Exercise goal:
What is needed here is every line of the records that includes "Entry".

Records to use:
/-- The 256 entries in opcode order: "fixed array of 256 entries" (10_state.md R28). -/
def opTable : List Entry :=
  opRow0 ++ opRow1 ++ opRow2 ++ opRow3 ++ opRow4 ++ opRow5 ++ opRow6 ++ opRow7 ++
  opRow8 ++ opRow9 ++ opRowA ++ opRowB ++ opRowC ++ opRowD ++ opRowE ++ opRowF

/-- `OPTABLE[op]` (40_cpu_step_and_addressing.md R160). The table has 256 rows, so the default is never used
(`opTable_length`). -/
def entry (op : Byte) : Entry := opTable.getD op.toNat ⟨.nop, .imp, some 2⟩

/-- Operand bytes of a mode: 0, 1 or 2 (30_encoding.md R140, R141). -/
def Mode.operandBytes : Mode → Nat
  | .imp | .acc => 0
  | .imm | .zp | .zpx | .zpy | .rel | .izx | .izy => 1
  | .abs | .abx | .aby | .ind => 2

/-- The operand form a mode makes of the bytes after the opcode; a byte the mode does not take is ignored
(30_encoding.md R140, R142). -/
def Mode.operand : Mode → Byte → Byte → Operand
  | .imp, _, _ => .imp
  | .acc, _, _ => .acc
  | .imm, d, _ => .imm d
  | .zp, d, _ => .zp d
  | .zpx, d, _ => .zpx d
  | .zpy, d, _ => .zpy d
  | .abs, lo, hi => .abs (wordOf hi lo)
  | .abx, lo, hi => .abx (wordOf hi lo)
  | .aby, lo, hi => .aby (wordOf hi lo)
  | .rel, d, _ => .rel d
  | .izx, d, _ => .izx d
  | .izy, d, _ => .izy d
  | .ind, lo, hi => .ind (wordOf hi lo)

/-- The instruction of a kind with an operand form; the implied kinds carry none, MIA keeps its opcode. -/
def Kind.instr (k : Kind) (op : Byte) (o : Operand) : Instr :=
  match k with
  | .lda => .lda o
  | .ldx => .ldx o
  | .ldy => .ldy o
  | .sta => .sta o
  | .stx => .stx o
  | .sty => .sty o
  | .tax => .tax
  | .tay => .tay
  | .txa => .txa
  | .tya => .tya
  | .tsx => .tsx
  | .txs => .txs
  | .adc => .adc o
  | .sbc => .sbc o
  | .and => .and o
  | .ora => .ora o
  | .eor => .eor o
  | .bit => .bit o
  | .cmp => .cmp o
  | .cpx => .cpx o
  | .cpy => .cpy o
  | .inc => .inc o
  | .dec => .dec o
  | .inx => .inx
  | .iny => .iny
  | .dex => .dex
  | .dey => .dey
  | .asl => .asl o
  | .lsr => .lsr o
  | .rol => .rol o
  | .ror => .ror o
  | .jmp => .jmp o
  | .jsr => .jsr o
  | .rts => .rts
  | .bpl => .bpl o
  | .bmi => .bmi o
  | .bvc => .bvc o
  | .bvs => .bvs o
  | .bcc => .bcc o
  | .bcs => .bcs o
  | .bne => .bne o
  | .beq => .beq o
  | .pha => .pha
  | .php => .php
  | .pla => .pla
  | .plp => .plp
  | .clc => .clc
  | .sec => .sec
  | .cli => .cli
  | .sei => .sei
  | .cld => .cld
  | .sed => .sed
  | .clv => .clv
  | .nop => .nop
  | .rti => .rti
  | .brk => .brk
  | .mia => .mia op o

/-- The kind of an instruction (30_encoding.md R144). -/
def Instr.kind : Instr → Kind
  | .lda _ => .lda
  | .ldx _ => .ldx
  | .ldy _ => .ldy
  | .sta _ => .sta
  | .stx _ => .stx
  | .sty _ => .sty
  | .tax => .tax
  | .tay => .tay
  | .txa => .txa
  | .tya => .tya
  | .tsx => .tsx
  | .txs => .txs
  | .adc _ => .adc
  | .sbc _ => .sbc
  | .and _ => .and
  | .ora _ => .ora
  | .eor _ => .eor
  | .bit _ => .bit
  | .cmp _ => .cmp
  | .cpx _ => .cpx
  | .cpy _ => .cpy
  | .inc _ => .inc
  | .dec _ => .dec
  | .inx => .inx
  | .iny => .iny
  | .dex => .dex
  | .dey => .dey
  | .asl _ => .asl
  | .lsr _ => .lsr
  | .rol _ => .rol
  | .ror _ => .ror
  | .jmp _ => .jmp
  | .jsr _ => .jsr
  | .rts => .rts
  | .bpl _ => .bpl
  | .bmi _ => .bmi
  | .bvc _ => .bvc
  | .bvs _ => .bvs
  | .bcc _ => .bcc
  | .bcs _ => .bcs
  | .bne _ => .bne
  | .beq _ => .beq
  | .pha => .pha
  | .php => .php
  | .pla => .pla
  | .plp => .plp
  | .clc => .clc
  | .sec => .sec
  | .cli => .cli
  | .sei => .sei
  | .cld => .cld
  | .sed => .sed
  | .clv => .clv
  | .nop => .nop
  | .rti => .rti
  | .brk => .brk
  | .mia _ _ => .mia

Answer area:
def opTable : List Entry :=
def entry (op : Byte) : Entry := opTable.getD op.toNat ⟨.nop, .imp, some 2⟩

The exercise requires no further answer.